Identity Politics

More great news from The Atlantic, ever a beacon of positivity in today’s identity politics world.

Woo!

It’s mostly the right’s fault – of course – but this being The Atlantic, they also take a moment to criticize the left’s oblivious rush into the same self-destructive behavior.

It’s almost as if a country full of people with different, non-intersecting identities, that blame each other for their problems, and are experiencing decreasing commonalities, and showing an increase in tensions, is surprising to some. Whatever you think of religion shared Christianity amoung all the various branch and denominations is a point of commonality. Take that away and replace it with… nothing… and not surprisingly you end up with people even more dissimilar to each other.

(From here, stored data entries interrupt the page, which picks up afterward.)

/-- Settles O60, by the value of each function outside the domain its rule gives it. -/
theorem valuesOutsideTheirDomain : Obligations.ValuesOutsideTheirDomain := by
  unfold Obligations.ValuesOutsideTheirDomain
  refine ⟨tdiv_zero_right, ?fraction, ?zeroDivisor, ?residual⟩
  case fraction =>
    intro W f h
    have hzero := fractionDigits_eq_zero h.le
    exact ⟨hzero, fun hke => (kEff_of_ke_false hke).trans hzero⟩
  case zeroDivisor =>
    intro W f k hvalid hb
    obtain ⟨htd, -, -⟩ := hvalid
    exact divExact_of_zero_divisor htd hb k
  case residual => exact fun W f k hk => divExact_of_fractionDigits_le hk

end Sys2Proof.Machine
end

section
/-! What one step and one served command do, what a response can be, and the invariant of the ports
(10_state.md sections 1 to 4). -/

namespace Sys2Proof.Machine

variable {W : Nat}

/-- R57, R58: an operation code selects one of the six operations or is reserved. -/
theorem opcode_cases (op : BitVec 3) :
    op = 0 ∨ op = 1 ∨ op = 2 ∨ op = 3 ∨ op = 4 ∨ op = 5 ∨ 6 ≤ op.toNat := by
  revert op
  decide

/-- R169: a reserved operation code is answered before any field is read. -/
theorem transact_reserved {op : BitVec 3} (h : 6 ≤ op.toNat) (f : Fields W) :
    transact op f = raise .illegalOp := by
  have htwo : op = 6 ∨ op = 7 := by
    revert op
    decide
  rcases htwo with rfl | rfl <;> rfl

/-- R8: a step drives the answer to the command at the input ports. -/
theorem step_eq_finish (s : State) : step s = finish (answerTo s.cmd) s := by
  unfold step
  cases hdec : decodeWord s.cmd with
  | some i =>
    obtain ⟨hop, hfields⟩ := decodeWord_some hdec
    change exec i s = _
    rw [exec_eq_finish, hop, hfields]
    rfl
  | none =>
    change finish (raise .illegalOp) s = _
    rw [answerTo, transactWord, transact_reserved (decodeWord_none hdec)]

theorem step_eq_next_iff {s t : State} : step s = .next t ↔ t = s.respond (answerTo s.cmd) := by
  rw [step_eq_finish, finish_eq_next_iff]

@[simp] theorem step_present (s : State) (w : CmdWord) : step (s.present w) = .next (s.present w) :=
  step_eq_next_iff.mpr rfl

/-- Serving a command presents it and keeps its answer. -/
theorem serve_cons (w : CmdWord) (ws : List CmdWord) (s : State) :
    serve (w :: ws) s = (answerTo w :: (serve ws (s.present w)).1, (serve ws (s.present w)).2) := by
  rw [serve, step_present]
  rfl

/-- What holds of every state in which a command has just been presented, serving commands keeps. -/
theorem serve_preserves {P : State → Prop} (hpresent : ∀ (s : State) w, P (s.present w)) (ws : List CmdWord)
    {s : State} (hs : P s) : P (serve ws s).2 := by
  induction ws generalizing s with
  | nil => exact hs
  | cons w ws ih =>
    rw [serve_cons]
    exact ih (hpresent s w)

theorem serve_fst (ws : List CmdWord) (s : State) : (serve ws s).1 = ws.map answerTo := by
  induction ws generalizing s with
  | nil => rfl
  | cons w ws ih => rw [serve_cons, ih, List.map_cons]

/-! What a response can be. -/

/-- The exact integer that ADD, SUB, MUL or DIV, by its operation code, narrows (R25). -/
def exactResult (op : BitVec 3) (f : Fields W) : Int :=
  match op.toNat with
  | 2 => S f.td f.a + S f.td f.b
  | 3 => S f.td f.a - S f.td f.b
  | 4 => mulExact f
  | _ => divExact f (kEff f)

/-- R81: an operation with an invalid Scheme fails before any operand is read. -/
theorem transact_of_invalid {op : BitVec 3} {f : Fields W} (hop : op.toNat < 6) (hv : ¬ ValidScheme f) :
    transact op f = raise .invalidScheme := by
  rcases opcode_cases op with rfl | rfl | rfl | rfl | rfl | rfl | hreserved
  case inr.inr.inr.inr.inr.inr => omega
  all_goals exact withScheme_of_invalid hv _

/-- A command fails, or MKSCHEME or DECODE answers without overflow, or an arithmetic operation answers
its exact integer narrowed. -/
theorem transact_cases (op : BitVec 3) (f : Fields W) :
    (∃ e, e ≠ .ok ∧ transact op f = raise e) ∨
    (ValidScheme f ∧ op.toNat < 2 ∧ ∃ x, transact op f = answer f false x) ∨
    (ValidScheme f ∧ 2 ≤ op.toNat ∧ transact op f = answerNarrowed f (exactResult op f)) := by
  by_cases hv : ValidScheme f
  · rcases opcode_cases op with rfl | rfl | rfl | rfl | rfl | rfl | hreserved
    · exact .inr (.inl ⟨hv, by decide, 0, withScheme_of_valid hv _⟩)
    · exact .inr (.inl ⟨hv, by decide, sextLow f.td f.a, withScheme_of_valid hv _⟩)
    · exact .inr (.inr ⟨hv, by decide, withScheme_of_valid hv _⟩)
    · exact .inr (.inr ⟨hv, by decide, withScheme_of_valid hv _⟩)
    · exact .inr (.inr ⟨hv, by decide, withScheme_of_valid hv _⟩)
    · rcases divRsp_cases f with ⟨hinvalid, -⟩ | ⟨-, -, hz⟩ | ⟨-, -, -, hp⟩ | ⟨-, -, -, hok⟩
      · exact absurd hv hinvalid
      · exact .inl ⟨.divisionByZero, by decide, hz⟩
      · exact .inl ⟨.invalidPrecision, by decide, hp⟩
      · exact .inr (.inr ⟨hv, by decide, hok⟩)
    · exact .inl ⟨.illegalOp, by decide, transact_reserved hreserved f⟩
  · by_cases hop : op.toNat < 6
    · exact .inl ⟨.invalidScheme, by decide, transact_of_invalid hop hv⟩
    · exact .inl ⟨.illegalOp, by decide, transact_reserved (Nat.le_of_not_lt hop) f⟩

/-- What answers any command is legal (R63). -/
theorem transact_legal (op : BitVec 3) (f : Fields W) : (transact op f).Legal := by
  rcases transact_cases op f with ⟨e, -, h⟩ | ⟨hv, -, x, h⟩ | ⟨hv, -, h⟩ <;> rw [h]
  · exact ⟨fun _ => rfl, Nat.zero_le W⟩
  · exact ⟨fun hne => absurd rfl hne, fractionDigits_le hv⟩
  · exact ⟨fun hne => absurd rfl hne, fractionDigits_le hv⟩

/-! The invariant of the output ports. -/

theorem present_legal (s : State) (w : CmdWord) : (s.present w).Legal :=
  transact_legal _ _

theorem present_settled (s : State) (w : CmdWord) : (s.present w).Settled := rfl

/-- A step leaves the ports as presenting the command already there would: legal and settled. -/
theorem step_eq_present {s t : State} (h : step s = .next t) : t = s.present s.cmd :=
  step_eq_next_iff.mp h

theorem State.Settled.respond_answerTo {s : State} (h : s.Settled) : s.respond (answerTo s.cmd) = s :=
  state_ext rfl h.symm

/-- Settles O14: presenting a command makes the outputs legal and settled, a step does the same with the
command that stands at the ports, and serving presents one command after the other. -/
theorem outputPortsStayLegal : Obligations.OutputPortsStayLegal := by
  unfold Obligations.OutputPortsStayLegal
  refine ⟨?present, ?step, ?settledStep, ?serve⟩
  case present => exact fun s w => ⟨present_legal s w, present_settled s w⟩
  case step =>
    intro s t _ h
    rw [step_eq_present h]
    exact ⟨present_legal _ _, present_settled _ _⟩
  case settledStep =>
    intro s t hs h
    have hst : t = s := (step_eq_next_iff.mp h).trans hs.respond_answerTo
    exact ⟨hst ▸ hs, hst⟩
  case serve =>
    exact fun ws s hs => ⟨serve_preserves present_legal ws hs, serve_preserves present_settled ws⟩

/-- Settles O15: the answer to the all-zero word is evaluated. -/
theorem resetPortsAreLegalAndSettled : Obligations.ResetPortsAreLegalAndSettled := by
  unfold Obligations.ResetPortsAreLegalAndSettled
  have hsettled : State.reset.Settled := by
    change State.reset.rsp = answerTo State.reset.cmd
    decide
  refine ⟨?_, hsettled⟩
  rw [State.Legal, hsettled]
  exact transact_legal _ _

/-- Settles O10: an operation ends by driving the response of its command, whatever the state. -/
theorem execWritesOnlyTheOutputPorts : Obligations.ExecWritesOnlyTheOutputPorts := by
  unfold Obligations.ExecWritesOnlyTheOutputPorts
  intro i s t h
  rw [exec_next h]
  exact ⟨respond_cmd _ _, exec_eq_finish i⟩

/-- Settles O12: each command served is answered by its word alone, so reordering the commands reorders
the pairs of command and answer. -/
theorem commandsAreAnsweredIndependently : Obligations.CommandsAreAnsweredIndependently := by
  unfold Obligations.CommandsAreAnsweredIndependently
  refine ⟨serve_fst, fun ws vs s t hperm => ?_⟩
  have hzip : ∀ l : List CmdWord, l.zip (l.map answerTo) = l.map fun w => (w, answerTo w) :=
    fun _ => List.map_prod_left_eq_zip.symm
  rw [serve_fst, serve_fst, hzip, hzip]
  exact hperm.map _

end Sys2Proof.Machine
end

section
/-! The container bits an operation does not read (10_state.md R23) and the overflow output (R25). -/

namespace Sys2Proof.Machine

variable {W : Nat}

/-- Clearing the bits at or above `td` keeps the bits below. -/
theorem toNat_ofNat_M (td : Nat) (x : BitVec W) : (BitVec.ofNat W (M td x)).toNat = M td x := by
  exact (BitVec.toNat_ofNat _ _).trans (Nat.mod_eq_of_lt ((Nat.mod_le _ _).trans_lt x.isLt))

@[simp] theorem M_ofNat_M (td : Nat) (x : BitVec W) : M td (BitVec.ofNat W (M td x)) = M td x := by
  rw [M, toNat_ofNat_M, M, Nat.mod_mod]

/-- A Scheme's reading of a container is determined by its low `td` bits. -/
theorem S_congr {td : Nat} (h : 1 ≤ td) {x y : BitVec W} (hxy : M td x = M td y) : S td x = S td y := by
  have hsign : sign td x = sign td y := by rw [Bool.eq_iff_iff, sign_iff h, sign_iff h, hxy]
  rw [S, S, hsign, hxy]

theorem sextLow_congr {td : Nat} {x y : BitVec W} (hxy : M td x = M td y) :
    sextLow td x = sextLow td y := by
  have hlow : x.setWidth td = y.setWidth td := BitVec.eq_of_toNat_eq (by simpa [M] using hxy)
  rw [sextLow, sextLow, hlow]

/-- Behind the Scheme check, bodies that agree where the Scheme is valid answer alike. -/
theorem withScheme_congr {f g : Fields W} {x y : Response W} (htd : f.td = g.td) (hid : f.id = g.id)
    (hxy : ValidScheme f → x = y) : withScheme f x = withScheme g y := by
  have hvalid : ValidScheme f ↔ ValidScheme g := by rw [ValidScheme, htd, hid]
  by_cases hv : ValidScheme f
  · rw [withScheme_of_valid hv, withScheme_of_valid (hvalid.mp hv), hxy hv]
  · rw [withScheme_of_invalid hv, withScheme_of_invalid (mt hvalid.mpr hv)]

@[simp] theorem maskContainers_td (f : Fields W) : (maskContainers f).td = f.td := rfl

@[simp] theorem fractionDigits_maskContainers (f : Fields W) :
    fractionDigits (maskContainers f) = fractionDigits f := rfl

@[simp] theorem kEff_maskContainers (f : Fields W) : kEff (maskContainers f) = kEff f := rfl

@[simp] theorem M_maskContainers_a (f : Fields W) : M f.td (maskContainers f).a = M f.td f.a :=
  M_ofNat_M f.td f.a

@[simp] theorem M_maskContainers_b (f : Fields W) : M f.td (maskContainers f).b = M f.td f.b :=
  M_ofNat_M f.td f.b

/-- R23: an operation reads its containers through `S`, so below `td` only. -/
theorem exactResult_maskContainers {f : Fields W} (h : 1 ≤ f.td) (op : BitVec 3) :
    exactResult op (maskContainers f) = exactResult op f := by
  have ha : S f.td (maskContainers f).a = S f.td f.a := S_congr h (M_maskContainers_a f)
  have hb : S f.td (maskContainers f).b = S f.td f.b := S_congr h (M_maskContainers_b f)
  simp only [exactResult, mulExact, divExact, maskContainers_td, fractionDigits_maskContainers,
    kEff_maskContainers, ha, hb]

theorem transact_maskContainers (op : BitVec 3) (f : Fields W) :
    transact op (maskContainers f) = transact op f := by
  have narrowed : ValidScheme f → answerNarrowed (maskContainers f) (exactResult op (maskContainers f))
      = answerNarrowed f (exactResult op f) :=
    fun hv => congrArg (answerNarrowed f) (exactResult_maskContainers hv.1 op)
  rcases opcode_cases op with rfl | rfl | rfl | rfl | rfl | rfl | hreserved
  · rfl
  · exact withScheme_congr rfl rfl fun _ =>
      congrArg (answer f false) (sextLow_congr (M_maskContainers_a f))
  · exact withScheme_congr rfl rfl narrowed
  · exact withScheme_congr rfl rfl narrowed
  · exact withScheme_congr rfl rfl narrowed
  · refine withScheme_congr rfl rfl fun hv => if_congr ?_ rfl (if_congr Iff.rfl rfl (narrowed hv))
    rw [maskContainers_td, M_maskContainers_b]
  · rw [transact_reserved hreserved, transact_reserved hreserved]

/-- Nothing of a narrowed result stands at or above `td`. -/
theorem getLsbD_narrow {td i : Nat} (h : td ≤ W) (hi : td ≤ i) (z : Int) :
    (narrow W td z).getLsbD i = false := by
  have hlt : (narrow W td z).toNat < 2 ^ td := by
    have := Int.emod_lt_of_pos z (by positivity : (0 : Int) < 2 ^ td)
    rw [← narrow_toNat_int h] at this
    exact_mod_cast this
  exact Nat.testBit_lt_two_pow (hlt.trans_le (Nat.pow_le_pow_right (by decide) hi))

/-- Settles O19: an operation reads a container through `M` alone, and narrows what it writes. -/
theorem containerBitsAboveTheScheme : Obligations.ContainerBitsAboveTheScheme := by
  unfold Obligations.ContainerBitsAboveTheScheme
  refine ⟨fun _ => transact_maskContainers, ?output, ?command⟩
  case output =>
    intro W op f hop hok i hi
    rcases transact_cases op f with ⟨e, he, h⟩ | ⟨-, hlt, -⟩ | ⟨hv, -, h⟩
    · rw [h] at hok
      exact absurd hok he
    · omega
    · rw [h]
      exact getLsbD_narrow hv.2.1 hi _
  case command =>
    intro s t h
    rw [step_eq_next_iff.mp h, respond_cmd]

/-- Settles O20: an error and the answers of MKSCHEME and DECODE carry no overflow; the other answers
narrow the exact result of their operation. -/
theorem overflowOutput : Obligations.OverflowOutput := by
  unfold Obligations.OverflowOutput
  intro W op f
  rcases transact_cases op f with ⟨e, he, h⟩ | ⟨-, hlt, x, h⟩ | ⟨hv, hle, h⟩ <;> rw [h]
  · exact ⟨fun _ => rfl, fun _ => rfl, fun hok => absurd hok he⟩
  · exact ⟨fun _ => rfl, fun _ => rfl, fun _ => by omega⟩
  · refine ⟨fun hne => absurd rfl hne, fun _ => by omega, fun _ _ => ⟨exactResult op f, ?_⟩⟩
    refine ⟨?_, ?_, ?_, ?_, ?_, narrow_toNat_int hv.2.1 _⟩
    case refine_5 =>
      change ovfOf f.td _ = true ↔ _
      rw [ovfOf_iff]
      omega
    all_goals
      rintro rfl
      rfl

end Sys2Proof.Machine
end

section
/-! How far the intermediate values of the operations reach (10_state.md R34). -/

namespace Sys2Proof.Machine

variable {W : Nat}

theorem InRange.abs_le_half {td : Nat} {z : Int} (h : InRange td z) : |z| ≤ 2 ^ (td - 1) :=
  abs_le.mpr ⟨h.1, by have := h.2; omega⟩

theorem InRange.mono {m n : Nat} (hmn : m ≤ n) {z : Int} (h : InRange m z) : InRange n z := by
  obtain ⟨hlow, hhigh⟩ := h
  have hpow : (2 : Int) ^ (m - 1) ≤ 2 ^ (n - 1) := pow_le_pow_right₀ (by decide) (by omega)
  constructor <;> omega

/-- A magnitude of at most `2^m` takes `m + 2` signed bits. -/
theorem inRange_of_abs_le {m n : Nat} (hmn : m + 2 ≤ n) {z : Int} (h : |z| ≤ 2 ^ m) : InRange n z := by
  obtain ⟨hlow, hhigh⟩ := abs_le.mp h
  have hpow : (2 : Int) ^ m < 2 ^ (n - 1) := pow_lt_pow_right₀ (by decide) (by omega)
  constructor <;> omega

theorem abs_shl (z : Int) (s : Nat) : |shl z s| = |z| * 2 ^ s := by
  rw [shl_eq_mul_two_pow, abs_mul, abs_of_nonneg (by positivity : (0 : Int) ≤ 2 ^ s)]

theorem abs_tdiv_le (n d : Int) : |tdiv n d| ≤ |n| := by
  rw [tdiv, Int.abs_eq_natAbs, Int.abs_eq_natAbs]
  exact_mod_cast Int.natAbs_tdiv_le_natAbs n d

/-- Scaling and dividing never exceeds the dividend scaled by all the fraction digits. -/
theorem abs_divExact_le {f : Fields W} {k : Nat} (hk : k ≤ fractionDigits f) :
    |divExact f k| ≤ |S f.td f.a| * 2 ^ fractionDigits f := by
  calc |divExact f k|
      = |tdiv (shl (S f.td f.a) k) (S f.td f.b)| * 2 ^ (fractionDigits f - k) := abs_shl _ _
    _ ≤ |shl (S f.td f.a) k| * 2 ^ (fractionDigits f - k) :=
        mul_le_mul_of_nonneg_right (abs_tdiv_le _ _) (by positivity)
    _ = |S f.td f.a| * 2 ^ fractionDigits f := by
        rw [abs_shl, mul_assoc, ← pow_add, Nat.add_sub_cancel' hk]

We all really like cat gifs.

Other than my appropriation of SJ buzzwords in defending my fellow minorities (under Islam) against the so called progressive left I haven’t put much time in updating the ID politics side of things. A simple risk assessment shows where my energies should lie, and that’s fighting the Quitlers, Trumpalos and other ethno-nationalists.

This showed up in my TL recently though, is quite interesting.

Interesting article, but here is where it and like-minded critiques go wrong:

“We … cannot engage fully with Charles Murray, while he is known for readily quoting himself. Because of that, we see this talk as hate speech.” They know this before a single word of the speech has been spoken.

I bolded the part that people keep wrongly criticizing. Of course the audience knows what Murray is going to say. Why is this such a surprise? Murray has written several books that explain his views. Is it realistic to suppose that Murray’s lecture will have a drastically different conclusion from what he has written elsewhere?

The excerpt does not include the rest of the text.